Baybar 23 Oct 2025 13:38 UTC
3 points
0
An AI company I’ve never heard of called AGI, Inc has a model called AGI-0 that has achieved 76.3% on OSWorld-verified. This would qualify as human-level computer use, at least by that benchmark. It appears on the official OSWorld-verified leaderboard. It does seem like they trained on the benchmark, which could explain some of this. I am curious to see someone test this model.
This is a large increase from the previous state of the art, which has been climbing rapidly since Claude Sonnet 4.5′s September 29th release. At that point, Claude achieved 61.4% on the OSWorld-verified. A scaffolded GPT-5 achieved even higher, 69.9%, on October 3rd.

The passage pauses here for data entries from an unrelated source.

-- ==== Sys2Proof/Machine/Step.lean ====
section
/-! DEFINITION. One step of the machine: the next thing the host puts on the port, taken whole (00_scope.md R10,
20_memory.md R32, R35). There is no program counter and no fetch (10_state.md R29): the host's program stands in
`State.inputs` (DESIGN CHOICE, notes/assumptions/1.md; safe). -/

namespace Sys2Proof.Machine

/-- One step. With nothing left on the port the unit is idle and holds every register (60_exceptions.md R114; DESIGN
CHOICE, notes/assumptions/2.md; safe). -/
def step (s : State) : Host.Outcome State Fault Refusal :=
  match s.inputs with
  | [] => .next s
  | .rst :: rest => .next (State.takeReset { s with inputs := rest })
  | .rstInCommand v :: rest => abandonCommand v { s with inputs := rest }
  | .word bytes :: rest =>
    match decode bytes with
    | .ok i => exec i { s with inputs := rest }
    | .error e => rejectWord bytes e { s with inputs := rest }

/-- The state whose next step runs the word `w` of `nbits` bits: the word stands first on the port. -/
def State.withFetchWord (s : State) (nbits w : Nat) : State :=
  { s with inputs := .word (tableBytes nbits w) :: s.inputs }

end Sys2Proof.Machine
end

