section
/-! ENCRYPT as a host steps it (R97, R123): ENCODE, SETROUND, the 31 ROUND, KEYMIX and DECODE, each as its effect on the state
with CMD and STATUS set aside. -/

namespace Sys2Proof.Machine

theorem execAll_append {l : List Instr} {s t : State} (h : execAll l s = .next t) (l' : List Instr) :
    execAll (l ++ l') s = execAll l' t := by
  induction l generalizing s with
  | nil => rw [List.nil_append, Host.Outcome.next.inj h]
  | cons i rest ih =>
    simp only [List.cons_append, execAll] at h ⊢
    cases hi : exec i s with
    | next u => exact ih (by simpa only [hi] using h)
    | fault f => simp only [hi, reduceCtorEq] at h
    | refused r => simp only [hi, reduceCtorEq] at h

/-- What CMD and STATUS held before a command is not left after it (R102). -/
theorem afterCommand_withCommand (c : Command) (s : State) (v st : Byte) :
    afterCommand c (s.withCommand v st) = afterCommand c s := by
  rw [afterCommand, commandEffect_withCommand, State.withCommand_withCommand, afterCommand]

/-- The state between two rounds, `r` being the number of the next: PLANE and KEY are all written (R87). -/
structure ReadyForRound (r : Round) (s : State) : Prop where
  round : s.round = r
  planeWritten : s.planeWritten = true
  keyWritten : s.keyWritten = true

theorem ReadyForRound.roundEffect (r : Round) (s : State) : ReadyForRound (r + 1#6) (roundEffect r s) := by
  rw [roundEffect_eq]
  exact ⟨rfl, State.planeWritten_of_planeMark rfl, State.keyWritten_of_keyMark rfl⟩

theorem ReadyForRound.afterRounds {s : State} (h : ReadyForRound 1#6 s) (n : Nat) :
    ReadyForRound (BitVec.ofNat 6 (n + 1)) (afterRounds n s) := by
  cases n with
  | zero => exact h
  | succ n =>
    rw [afterRounds_succ, BitVec.ofNat_add (n + 1) 1]
    exact ReadyForRound.roundEffect _ _

theorem ReadyForRound.loadedPlanes {s : State} (h : s.keyWritten = true) : ReadyForRound 1#6 (loadedPlanes s) :=
  ⟨rfl, s.planeWritten_setPlanes (encodedPlanes s), h⟩

theorem exec_round_withCommand {r : Round} {s : State} (h : ReadyForRound r s) (hr : 1 ≤ r.toNat ∧ r.toNat ≤ 31)
    (v st : Byte) :
    exec .round (s.withCommand v st) = .next ((roundEffect r s).withCommand Command.round.byte 0x01#8) := by
  obtain ⟨rfl, hp, hk⟩ := h
  rw [exec_round (s := s.withCommand v st) hr hp hk, afterCommand_withCommand, afterCommand, commandEffect]

theorem repeatBody_succ (n : Nat) (body : List Instr) : repeatBody (n + 1) body = repeatBody n body ++ body := by
  simp only [repeatBody, List.replicate_succ', List.flatten_concat]

/-- ROUND `n` times, from round number 1, is the first `n` rounds of R91's loop but for what is left in CMD and STATUS. -/
theorem execAll_repeat_round {s : State} (h : ReadyForRound 1#6 s) {n : Nat} (hn : n ≤ 31) (v st : Byte) :
    ∃ w su, execAll (repeatBody n [.round]) (s.withCommand v st) = .next ((afterRounds n s).withCommand w su) := by
  induction n with
  | zero => exact ⟨v, st, rfl⟩
  | succ n ih =>
    obtain ⟨w, su, hn'⟩ := ih (by omega)
    have hr : 1 ≤ (BitVec.ofNat 6 (n + 1)).toNat ∧ (BitVec.ofNat 6 (n + 1)).toNat ≤ 31 := by
      rw [BitVec.toNat_ofNat]
      omega
    refine ⟨Command.round.byte, 0x01#8, ?_⟩
    rw [repeatBody_succ, execAll_append hn', execAll_cons (exec_round_withCommand (h.afterRounds n) hr w su),
      ← afterRounds_succ, execAll]

/-- ENCODE and SETROUND 1 do what the phase ENC does (R91). -/
theorem execAll_encode_setRound {s : State} (h : s.batchWritten = true) :
    execAll ([.encode] ++ setRound 1#8) s = .next ((loadedPlanes s).withCommand Command.encode.byte 0x01#8) := by
  have hencode : exec .encode s = .next (afterCommand .encode s) := exec_eq_afterCommand (c := .encode) rfl h
  rw [List.singleton_append, execAll_cons hencode]
  rfl

/-- KEYMIX and DECODE do what the phases WHITEN and DEC do (R91). -/
theorem execAll_keymix_decode {s : State} (hp : s.planeWritten = true) (hk : s.keyWritten = true) (v st : Byte) :
    execAll [.keymix, .decode] (s.withCommand v st) =
      .next ((decodeEffect (keyMixEffect s)).withCommand Command.decode.byte 0x01#8) := by
  have hmix : exec .keymix (s.withCommand v st) = .next (afterCommand .keymix s) := by
    rw [exec_keymix (s := s.withCommand v st) hp (State.roundKeyWritten_of_keyWritten hk), afterCommand_withCommand]
  have hdecode : exec .decode (afterCommand .keymix s) =
      .next ((decodeEffect (keyMixEffect s)).withCommand Command.decode.byte 0x01#8) :=
    exec_eq_afterCommand (c := .decode) rfl (afterKeymix_planeWritten s)
  rw [execAll_cons hmix, execAll_cons hdecode, execAll]

theorem afterRounds_phase (n : Nat) (s : State) : (afterRounds n s).phase = s.phase := by
  induction n with
  | zero => rfl
  | succ n ih => rw [afterRounds_succ, roundEffect_eq, ih]

/-- DECODE of an idle unit after the whitening leaves what ENCRYPT leaves, but for the byte in CMD (R97). -/
theorem withCommand_eq_finished {u : State} (h : u.phase = .idle) (v : Byte) :
    { (decodeEffect (keyMixEffect u)).withCommand v 0x01#8 with cmd := 0x08#8 } = finished u := by
  rw [finished, ← h]
  rfl

/-- Settles O53: the stepped commands go through the states of R91's pseudocode, which the sequencer goes through too. -/
theorem steppedEncryptionIsEncrypt : Obligations.SteppedEncryptionIsEncrypt := by
  intro s hb hk hidle
  have hready := ReadyForRound.loadedPlanes hk
  obtain ⟨w, su, hrounds⟩ := execAll_repeat_round hready (le_refl 31) Command.encode.byte 0x01#8
  obtain ⟨-, hplane, hkey⟩ := hready.afterRounds 31
  refine ⟨_, _, exec_encrypt hb hk,
    (execAll_append ((execAll_append (execAll_encode_setRound hb) _).trans hrounds) _).trans
      (execAll_keymix_decode hplane hkey w su), ?_⟩
  rw [afterEncrypt_eq]
  exact withCommand_eq_finished ((afterRounds_phase 31 (loadedPlanes s)).trans hidle) _

end Sys2Proof.Machine
end

section
/-! A batch that the host loads (R63, R118): the 32 LOADBLK are the writes of all 256 bytes of BATCH, and ENCRYPT encrypts what
they wrote. -/

namespace Sys2Proof.Machine
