-- ==== Sys2Proof/Syntax.lean ====
section
/-! DEFINITION. The command set of R95, one constructor per row of spec/opcode_table.json. No
command has an operand in its word (R92, R96). Beside it, the accesses a host makes (R97). -/

namespace Sys2Proof

/-- The nine commands (R95). -/
inductive Instr
  /-- Parse the received buffer into the FRF (R113). -/
  | parse
  /-- Serialize the FRF, writing the held MIC (R114). -/
  | ser
  /-- Serialize the FRF with the MIC region cleared (R115). -/
  | serz
  /-- Update body length (R116). -/
  | updlen
  /-- Write the held MIC into the output buffer (R117). -/
  | patchmic
  /-- Compute the expected Key Descriptor Version (R151). -/
  | kdv
  /-- The replay-counter comparator alone (R163). -/
  | rccmp
  /-- The admission gate (R164). -/
  | validate
  /-- End the frame's life (R118). -/
  | discard
deriving DecidableEq, Repr

/-- Everything the outside does to the EKC (R97, R220): a read or a write of the register space, or
the reset input. `bits` is the access's width: R65 carries only 32-bit accesses and refuses any
other, so the width is part of the event. A write's data is the low 32 bits the bus drives; for an
access of another width it is never looked at. -/
inductive HostEvent
  /-- `RD(off)` of R97. -/
  | rd (bits : Nat) (off : Nat)
  /-- `WR(off, d)` of R97. -/
  | wr (bits : Nat) (off : Nat) (d : Word)
  /-- The reset input of R220. -/
  | reset
deriving DecidableEq, Repr

end Sys2Proof
end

Now, on October 21st, AGI-0, seemingly a frontier computer use model, has outpaced them all, and surpassed the human benchmark in doing so.
AI-2027 projected a 65% on the OSWorld for August 2025. It predicted frontier models scoring 80% on the OSWorld privately in December 2025. It predicted models achieving this score would be available publicly in April 2026. This score on the OsWorld-verified is more than two thirds of the way to the 80% benchmark from the expected August capabilities. This is despite being less than a quarter of the way from August 2025 to an expected public release of a model with these capabilities. Assuming this isn’t just benchmark overfitting, the real world is even or ahead of AI-2027 on this computer usage benchmark.
Even more notably, AI-2027 projected this 80% benchmark would be met by “Agent 1”, their hypothetical leading AI agentic model at the end of 2025. It seems surprising that a frontier model from a new company would achieve something close to this without any of the main players’ (OpenAI, Anthropic, Google) models doing better than 61%. A lot to be curious and skeptical about here.
Update: it has been removed from the OSWorld-verified leaderboard, but they are still claiming to have done it and their results are downloadable.